Писать или звонить ей по телефону он не хотел. Он должен был с ней встретиться, обязательно встретиться. Но все его попытки проникнуть в дом-крепость заканчивались неудачей.
Потом ему кто-то сказал, что по субботам она иногда бывает на знаменитых майамских собачьих бегах. Он решил караулить.
Увидев его, она встрепенулась и невольно отпрянула. Наверное, ей почудился Израэль — Поль был удивительно похож на отца.
Какое-то время они смотрели друг на друга, точно загипнотизированные. Оба застыли и, казалось, утратили дар речи.
Первым пришел в себя Поль.
— Вы узнаете меня? — глотая слюну, с трудом вымолвил он. В его глазах, оробело-виноватых и как бы пристыженных, вдруг вспыхнуло радостное нетерпение. — Я Пауль… то есть Поль, сын ваш… Вы узнали меня, узнали, правда?
После минутного замешательства она уже полностью овладела собой, выпрямилась, как гренадер, и всем своим обликом напоминала теперь громадного языческого идола.
— Одного такого я знала. Он всадил в меня пять пуль. — Голос ее, прокуренно-хриплый, с басовитыми нотами, звучал спокойно, ровно, неуязвимо. — Вы намерены меня шантажировать?
Поля словно внезапно отхлестали по щекам. Тощий, нелепый, со своей круглой, как будто посаженной на палку, головой, в дешевеньком, давно не глаженном костюме, обвисавшем на его худых плечах, как на вешалке, он стоял совершенно потерянный. Губы его, еще по-детски пухлые, алые, мелко дрожали, широко распахнутые глаза смотрели испуганно, с укором и болью. Он пытался что-то сказать, но только приподнял к груди полуразведенные руки и, не находя слов, беспомощно прял пальцами.
Джексон все видел и слышал. Он «водил» Поля по Майами целых две недели. У него как раз был месячный отпуск, и Лео поручил ему проследить за этим парнем, узнать, чем закончится его рандеву с мамашей. Эго они прислали ему анонимное письмо и потом не спускали с него глаз в Чикаго и здесь, в Майами.
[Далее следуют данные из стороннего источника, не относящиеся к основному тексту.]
@[simp] theorem chan_setHead (k : ChanIx) (i : HeadIx) (x : Head) : (s.setHead i x).chan k = s.chan k := rfl
@[simp] theorem chan_setLine (k : ChanIx) (i : LineIx) (x : Line) : (s.setLine i x).chan k = s.chan k := rfl
@[simp] theorem chan_setRate (k : ChanIx) (i : RateIx) (x : RateGen) : (s.setRate i x).chan k = s.chan k := rfl
@[simp] theorem chan_setEntry (k : ChanIx) (i : EntryIx) (x : Entry) : (s.setEntry i x).chan k = s.chan k := rfl
@[simp] theorem chan_raise (k : ChanIx) (b : Word) : (s.raise b).chan k = s.chan k := rfl
@[simp] theorem chan_afterWrite (k : ChanIx) (a : Addr) : (afterWrite a s).chan k = s.chan k := rfl
@[simp] theorem chan_afterRead (k : ChanIx) (a : Addr) (w : Word) : (afterRead a w s).chan k = s.chan k := rfl
@[simp] theorem chan_captureHigh (k : ChanIx) : (captureHigh s).chan k = s.chan k := rfl
@[simp] theorem chan_passMessage (k : ChanIx) (m : Message) : (passMessage m s).chan k = s.chan k := rfl
@[simp] theorem chan_writeThreshold (k : ChanIx) (w : Word) : (writeThreshold w s).chan k = s.chan k := rfl
@[simp] theorem chan_writeBuffer (k : ChanIx) (n : Fin 16) (w : Word) : (writeBuffer n w s).chan k = s.chan k := rfl
@[simp] theorem chan_advancePos (k : ChanIx) : (advancePos s).chan k = s.chan k := rfl
@[simp] theorem chan_takeQueueWord (k : ChanIx) : (takeQueueWord s).chan k = s.chan k := rfl
/-- A state written out with the chans of s has the reads of s. -/
@[simp] theorem chan_mk_chans (a0 a1 a2 a3 a4 a5 a7 a8 a9 a10 a11 a12 a13 a14) (n : ChanIx) :
    State.chan ⟨a0, a1, a2, a3, a4, a5, s.chans, a7, a8, a9, a10, a11, a12, a13, a14⟩ n = s.chan n := rfl

/-! ## entry -/

@[simp] theorem entry_setEntry_self (n : EntryIx) (x : Entry) : (s.setEntry n x).entry n = x := by
  simp [State.entry, State.setEntry]

@[simp] theorem entry_setEntry_ne {n k : EntryIx} (hk : k ≠ n) (x : Entry) : (s.setEntry n x).entry k = s.entry k := by
  simp only [State.entry, State.setEntry]
  exact Vector.getElem_set_ne _ _ (fun e => hk (Fin.ext e.symm))

theorem entry_setEntry (n k : EntryIx) (x : Entry) : (s.setEntry n x).entry k = if k = n then x else s.entry k := by
  split
  · subst_vars; simp
  · simp [*]

@[simp] theorem setEntry_entry (n : EntryIx) : s.setEntry n (s.entry n) = s := by
  simp [State.entry, State.setEntry]

@[simp] theorem setEntry_setEntry (n : EntryIx) (x y : Entry) : (s.setEntry n x).setEntry n y = s.setEntry n y := by
  simp [State.setEntry]

/-- Equal table, read by read. -/
theorem table_ext {s t : State} (e : ∀ n : EntryIx, s.entry n = t.entry n) : s.table = t.table := by
  apply Vector.ext
  intro i hi
  exact e ⟨i, hi⟩

@[simp] theorem entry_setHead (k : EntryIx) (i : HeadIx) (x : Head) : (s.setHead i x).entry k = s.entry k := rfl
@[simp] theorem entry_setLine (k : EntryIx) (i : LineIx) (x : Line) : (s.setLine i x).entry k = s.entry k := rfl
@[simp] theorem entry_setRate (k : EntryIx) (i : RateIx) (x : RateGen) : (s.setRate i x).entry k = s.entry k := rfl
@[simp] theorem entry_setChan (k : EntryIx) (i : ChanIx) (x : Channel) : (s.setChan i x).entry k = s.entry k := rfl
@[simp] theorem entry_raise (k : EntryIx) (b : Word) : (s.raise b).entry k = s.entry k := rfl
@[simp] theorem entry_afterWrite (k : EntryIx) (a : Addr) : (afterWrite a s).entry k = s.entry k := rfl
@[simp] theorem entry_afterRead (k : EntryIx) (a : Addr) (w : Word) : (afterRead a w s).entry k = s.entry k := rfl
@[simp] theorem entry_captureHigh (k : EntryIx) : (captureHigh s).entry k = s.entry k := rfl
@[simp] theorem entry_passMessage (k : EntryIx) (m : Message) : (passMessage m s).entry k = s.entry k := rfl
@[simp] theorem entry_writeThreshold (k : EntryIx) (w : Word) : (writeThreshold w s).entry k = s.entry k := rfl
@[simp] theorem entry_leaveWaiters (k : EntryIx) (h : HeadIx) : (leaveWaiters h s).entry k = s.entry k := rfl
@[simp] theorem entry_writeBuffer (k : EntryIx) (n : Fin 16) (w : Word) : (writeBuffer n w s).entry k = s.entry k := rfl
@[simp] theorem entry_advancePos (k : EntryIx) : (advancePos s).entry k = s.entry k := rfl
@[simp] theorem entry_takeQueueWord (k : EntryIx) : (takeQueueWord s).entry k = s.entry k := rfl
/-- A state written out with the table of s has the reads of s. -/
@[simp] theorem entry_mk_table (a1 a2 a3 a4 a5 a6 a7 a8 a9 a10 a11 a12 a13 a14) (n : EntryIx) :
    State.entry ⟨s.table, a1, a2, a3, a4, a5, a6, a7, a8, a9, a10, a11, a12, a13, a14⟩ n = s.entry n := rfl

@[simp] theorem chan_leaveWaiters (h : HeadIx) (n : ChanIx) : (leaveWaiters h s).chan n
    = { s.chan n with waiters := (s.chan n).waiters.filter fun w => decide (w ≠ h) } := by
  simp [State.chan, leaveWaiters]

@[simp] theorem head_tickEnd (h : HeadIx) : (tickEnd s).head h = (s.head h).tick := by
  simp [State.head, tickEnd]

@[simp] theorem line_tickEnd (n : LineIx) : (tickEnd s).line n = (s.line n).tick := by
  simp [State.line, tickEnd]

@[simp] theorem rate_tickEnd (g : RateIx) : (tickEnd s).rate g = (s.rate g).tick := by
  simp [State.rate, tickEnd]

@[simp] theorem head_softReset (h : HeadIx) : (softReset s).head h = (s.head h).afterReset := by
  simp [State.head, softReset]

@[simp] theorem chan_softReset (n : ChanIx) : (softReset s).chan n = (s.chan n).softReset := by
  simp [State.chan, softReset]

@[simp] theorem rate_softReset (g : RateIx) : (softReset s).rate g = (s.rate g).softReset := by
  simp [State.rate, softReset]

@[simp] theorem line_softReset (n : LineIx) : (softReset s).line n = (s.line n).softReset (s.pin n) := by
  simp [State.line, State.pin, softReset]

end Sys2Proof.Machine
end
Люди Папанопулоса заинтересовались Элеонорой еще во время суда, когда в газетах поднялась кампания за ее освобождение. Дело было необычное, и на него стоило обратить внимание. Как-никак за Элеонорой числилось десять миллионов долларов, не считая контрольного пакета акций в судостроительной фирме. Подоить такую коровку всегда заманчиво. Каким способом это сделать, они еще не знали, но неожиданный поворот в ходе судебного процесса показывал, что подступы к ней можно найти. Уж очень подозрительным было последнее заключение психиатров и вся дальнейшая газетная шумиха.
Работавшие на грека юристы развили бешеную деятельность, готовясь начать следствие по следствию, но весь их пыл скоро оказался излишним. Поспешно спровадив «драгоценное» дитя в сиротский дом, Элеонора сама кинула им поводок.
Разглашение такого факта неизбежно вызвало бы пересмотр всего дела, и на сей раз за успех адвокатов Элеоноры никто бы не поручился, хотя в ее пользу и теперь говорили два важных аргумента — психологический и правовой.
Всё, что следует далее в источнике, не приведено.